Backup not functional #2270

JimMadge · 2024-10-29T11:15:47Z

✅ Checklist

I have searched open and closed issues for duplicates.
This is a problem observed when managing a Data Safe Haven.
I can reproduce this with the latest version.
I have read through the documentation.
This isn't an open-ended question (open a discussion if it is).

💻 System information

Operating System:
Data Safe Haven version: 5.0.1

📦 Packages

List of packages

Paste list of packages here

🚫 Describe the problem

Backup not functional, workaround in docs doesn't work.

A major problem here is, the storage account types we have chosen (for good reasons of performance, ability to upload/download to/from) are not compatible with Azure backup services.

🚂 Workarounds or solutions

Because of the incompatibility, I think our two options are

Change the type of storage accounts we use to ones which are compatible
- This will mean we loose nice features like performance, nice integration with NFS, upload/download using Azure storage explorer
- Quite a significant infrastructure change to make
Implement our own backup
- Requires writing/supporting our own solution
- There are off-the-shelf tools we could use (I think Borg/Borgmatic)
- Should be fairly simple to implement with a VM or container, as we can mount all of our storage as NFS
- I have a proposal for how this would look using Borg/Borgmatic in the comments below

The text was updated successfully, but these errors were encountered:

JimMadge · 2024-10-29T14:34:57Z

Following the docs, fixing the backup instance fails (after 22 minutes 😱)

Fixing protection error for BlobBackupSensitiveData
UserErrorMissingRequiredPermissions: Appropriate permissions to perform the operation is missing.

Possibly because my user is missing some backup roles, I am an Owner and Storage Blob Data Owner though.

JimMadge · 2024-10-29T14:45:59Z

The problem may be that the backup vault doesn't have the correct role assigned in the target storage account.

JimMadge · 2024-10-29T15:07:49Z

Assigning the needed role to the backup vault fixed that issue.
Should be easy to do in Pulumi.

Next problem is

UserErrorUnsupportedStorageAccountType: The storage account type is not supported for backup.

JimMadge · 2024-10-29T15:10:28Z

Storage account kind is BlockBlobStorage

operational backup supports block blobs in standard general-purpose v2 storage accounts only

You can back up only block blobs in a standard general-purpose v2 storage account using the vaulted backup solution for blobs.

from here

JimMadge · 2024-10-29T15:35:18Z

Is this the correct storage account. The target is sensitivedata which has the inputs and outputs. That feels like the least important thing to backup.

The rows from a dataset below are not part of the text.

-- ==== Sys2Proof/Machine/State.lean ====
section
/-! DEFINITION. The state of the block (10_state R20 to R43), group by group under the spec's own names, the model's
own fields after them, the reasons a step can stop, the field updates every operation is built from, and the reset state.
-/

namespace Sys2Proof.Machine

/-- Bytes by index, in one canonical form: indices strictly rising, no entry equal to what an unlisted index reads as
(`Config.pakFill` for `PAK.buf`, `Config.flashFill` for `FLASH`). -/
abbrev Memory := List Host.Cell

/-- The values of `ENG.fsm` (10_state R26). -/
inductive Fsm where
  | uninit
  | fatal
  | idle
  | rxReq
  | stopWait
  | dead
  | exec
  | flushing
  | txReply
  | txStop
  deriving DecidableEq, Repr

/-- The values of `ENG.dir` (10_state R28). -/
inductive Dir where
  | input
  | output
  deriving DecidableEq, Repr

/-- `ENG.*` (10_state R24 to R28). -/
structure Eng where
  fsm : Fsm
  t0 : Nat
  /-- Set when the reply starts, after a flush when the flush ends (R27). -/
  txStart : Nat
  /-- 35 bytes. -/
  req : List Byte
  nreq : Nat
  rxcount : Nat
  /-- The local `b` of `RxByte()` (41_bit_transceiver R174), the model's own field. Log 11. -/
  rxByte : Byte
  /-- 33 bytes. -/
  reply : List Byte
  nreply : Nat
  txcount : Nat
  lineQ : Bool
  dir : Dir
  deriving DecidableEq, Repr

/-- A ControllerState: `SNAP` (10_state R22). The stick fields are `i8`. -/
structure Snapshot where
  buttons : Half
  stickX : Byte
  stickY : Byte
  deriving DecidableEq, Repr

/-- `INFO` (10_state R29, R30). The two identity bytes are hardwired and have no storage. -/
structure Info where
  status : Byte
  deriving DecidableEq, Repr

/-- `INFO.id_high`, hardwired (10_state R29). -/
def Info.idHigh (_ : Info) : Byte := Config.idHigh

/-- `INFO.id_low`, hardwired (10_state R29). -/
def Info.idLow (_ : Info) : Byte := Config.idLow

/-- `AX[a]` (10_state R31). -/
structure Axis where
  position : Int
  lastPhase : BitVec 2
  deriving DecidableEq, Repr

/-- `BTN` (10_state R33). -/
structure Btn where
  lastRaw : Half
  committed : Half
  lastChange : Nat
  deriving DecidableEq, Repr

/-- `PAK` (10_state R35, R36). -/
structure Pak where
  buf : Memory
  dirty : Bool
  lastFlush : Nat
  ready : Bool
  deriving DecidableEq, Repr

/-- The flush in progress and the draws of `T_FLUSH` (41_bit_transceiver R184, 60_exceptions R300), the model's own
fields. Logs 5 and 7. -/
structure Hold where
  /-- The first microsecond after the last flush begun: a flush is in progress while `TIME` is below it. It has no 64-bit
  bound: DESIGN CHOICE, log 25. -/
  flushEnd : Nat
  /-- How many flushes have been begun. -/
  draws : Nat
  /-- The durations the environment gives the next flushes; past its end they are the free value `Config.flushTime`. -/
  times : List Nat
  deriving DecidableEq, Repr

/-- The input ports of 00_scope R7 other than `rst`: their levels in one microsecond. -/
structure Pins where
  /-- The console pulls the line low (41_bit_transceiver R170). -/
  consoleLow : Bool
  encXA : Bool
  encXB : Bool
  encYA : Bool
  encYB : Bool
  /-- `btn_n[13:0]`, active low. -/
  btnN : BitVec 14
  lineClaimOk : Bool
  deriving DecidableEq, Repr

/-- The Joybus line in the microsecond last executed: `joy_drive_low` and `joy_in`. The model's own record. Log 14. -/
structure Wire where
  driveLow : Bool
  level : Bool
  deriving DecidableEq, Repr

/-- The host operations of 45_sampler R278 other than `rst`. -/
inductive HostOp where
  | initPak
  | initDecoder
  | initButtons
  | initEngine
  | engineReset
  | setCenter
  deriving DecidableEq, Repr

/-- The agents whose atomic actions the environment orders around the engine's (00_scope R12). `host` is one waiting
call of the orchestrator. -/
inductive Actor where
  | host
  | axis (a : AxisId)
  | sampler
  deriving DecidableEq, Repr

/-- What the environment does in one microsecond. Logs 2 and 3. -/
structure Inputs where
  pins : Pins
  rst : Bool
  /-- Host operations the orchestrator calls in this microsecond, in order. -/
  calls : List HostOp
  /-- The agents that act before the engine, in order. -/
  before : List Actor
  /-- The agents that act after the engine, in order; whoever is due and not listed acts after them. -/
  after : List Actor
  deriving DecidableEq, Repr

/-- The environment's script, the model's own field. -/
structure Env where
  /-- The coming microseconds, one entry each; past its end the levels hold and nothing is called. -/
  inputs : List Inputs
  /-- Host operations called and not yet performed (70_reset R334). -/
  calls : List HostOp
  /-- Host operations the orchestrator calls at `TIME` 0 after a reset by `rst`, in order (70_reset R334). Log 16. -/
  boot : List HostOp
  deriving DecidableEq, Repr

/-- Why a step stops. -/
inductive Fault where
  /-- Raised by `step` when `TIME` would leave 64 bits; 00_scope R8 says no run a model considers gets there. Safe. -/
  | timeExhausted
  deriving DecidableEq, Repr

/-- Why something has no meaning. -/
inductive Refusal where
  /-- Raised by `exec` for an instruction that has no meaning yet; no arm raises it. Safe. -/
  | notModelled (mnemonic : String)
  /-- Raised by `flashProgramPage` for a page not erased since it was last programmed, or a list that is not one page
  long (20_memory R72, 93 U10); no step raises it. Safe. -/
  | flashPageNotErased
  /-- Raised by the engine when `ENG.req` holds too few bytes to decode; no state whose buffer has its 35 bytes raises
  it. Log 21. Safe. -/
  | requestTooShort
  deriving DecidableEq, Repr

/-- The state of the block, of its inputs, and of the model's own records. -/
structure State where
  time : Nat
  eng : Eng
  snap : Snapshot
  info : Info
  axX : Axis
  axY : Axis
  qdInit : Bool
  btn : Btn
  smpNext : Nat
  pak : Pak
  flash : Memory
  hold : Hold
  par : Params
  pins : Pins
  wire : Wire
  env : Env
  deriving DecidableEq, Repr

/-- The result of a meaning or a step. -/
abbrev Result := Host.Outcome State Fault Refusal

/-- `TIME <- v`. -/
def State.withTime (s : State) (v : Nat) : State := { s with time := v }
/-- `ENG <- v`. -/
def State.withEng (s : State) (v : Eng) : State := { s with eng := v }
/-- `SNAP <- v`. -/
def State.withSnap (s : State) (v : Snapshot) : State := { s with snap := v }
/-- `INFO <- v`. -/
def State.withInfo (s : State) (v : Info) : State := { s with info := v }
/-- `AX[a]`. -/
def State.ax (s : State) : AxisId → Axis
  | .x => s.axX
  | .y => s.axY
/-- `AX[a] <- v`. -/
def State.withAx (s : State) (a : AxisId) (v : Axis) : State :=
  match a with
  | .x => { s with axX := v }
  | .y => { s with axY := v }
/-- `QD.initialized <- v`. -/
def State.withQd (s : State) (v : Bool) : State := { s with qdInit := v }
/-- `BTN <- v`. -/
def State.withBtn (s : State) (v : Btn) : State := { s with btn := v }
/-- `SMP.next <- v`. -/
def State.withSmp (s : State) (v : Nat) : State := { s with smpNext := v }
/-- `PAK <- v`. -/
def State.withPak (s : State) (v : Pak) : State := { s with pak := v }
/-- `FLASH <- v`. -/
def State.withFlash (s : State) (v : Memory) : State := { s with flash := v }
/-- The flush record. -/
def State.withHold (s : State) (v : Hold) : State := { s with hold := v }
/-- The input levels. -/
def State.withPins (s : State) (v : Pins) : State := { s with pins := v }
/-- The line record. -/
def State.withWire (s : State) (v : Wire) : State := { s with wire := v }
/-- The script. -/
def State.withEnv (s : State) (v : Env) : State := { s with env := v }

/-- `ENG` after reset (10_state R43). The two buffers are unspecified there: all 0x00, DESIGN CHOICE, log 10. -/
def Eng.reset : Eng where
  fsm := .uninit
  t0 := 0
  txStart := 0
  req := List.replicate Config.reqSize 0
  nreq := 0
  rxcount := 0
  rxByte := 0
  reply := List.replicate Config.replySize 0
  nreply := 0
  txcount := 0
  lineQ := false
  dir := .input

/-- The line not pulled, the encoder lines low, every button released, the claim granted. DESIGN CHOICE, log 13. -/
def Pins.quiet : Pins where
  consoleLow := false
  encXA := false
  encXB := false
  encYA := false
  encYB := false
  btnN := 0x3FFF
  lineClaimOk := true

/-- The reference start-up order, called at `TIME` 0 (70_reset R334). -/
def referenceBoot : List HostOp := [.initPak, .initDecoder, .initButtons, .initEngine]

/-- The line record of a microsecond in which nobody pulls. -/
def Wire.released : Wire where
  driveLow := false
  level := true

/-- The machine right after reset (10_state R43), of a device whose flash region was never programmed (R42; log 9), with
the reference parameters (log 4), the calls of the reference start-up waiting (70_reset R334) and an empty script (log 2).
-/
def State.reset : State where
  time := 0
  eng := Eng.reset
  snap := { buttons := 0, stickX := 0, stickY := 0 }
  info := { status := Params.reference.statusReset }
  axX := { position := 0, lastPhase := 0 }
  axY := { position := 0, lastPhase := 0 }
  qdInit := false
  btn := { lastRaw := 0, committed := 0, lastChange := 0 }
  smpNext := Config.samplePeriodUs
  pak := { buf := [], dirty := false, lastFlush := 0, ready := false }
  flash := []
  hold := { flushEnd := 0, draws := 0, times := [] }
  par := Params.reference
  pins := Pins.quiet
  wire := Wire.released
  env := { inputs := [], calls := referenceBoot, boot := referenceBoot }

end Sys2Proof.Machine
end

In fact, I could see a strong case for not making copies of the input data when you are acting as a data processor.

jemrobinson · 2024-10-29T15:38:40Z

I don't think we're ever acting as a data processor - pretty much all useful research is going to involve the researchers making significant-enough decisions that they are a data controller.

@Davsarper : can you remember what we should be backing up for DSPT-compatibility?

Davsarper · 2024-10-29T15:56:06Z

Agreed on us being data controllers.

So we refer to backups when asked about our business continuity plan, and currently answer that after failure we would recover 'as much as possible'. I don't see on first instance a hard description of what needs to be recovered for our organisation.

I think critical things to recover would be those necessary for offering whichever (healthcare) services, since we do not then it might be relatively up to us to decide what is key to backup.

I will have a read on business continuity plans, which we should develop https://www.digitalcarehub.co.uk/resource/creating-and-testing-a-business-continuity-plan-for-data-and-cyber-security/

JimMadge · 2024-10-30T09:48:18Z

I think we should be careful not to focus too much on us. I think the use case for a ephemeral TRE strictly for data processing is strong.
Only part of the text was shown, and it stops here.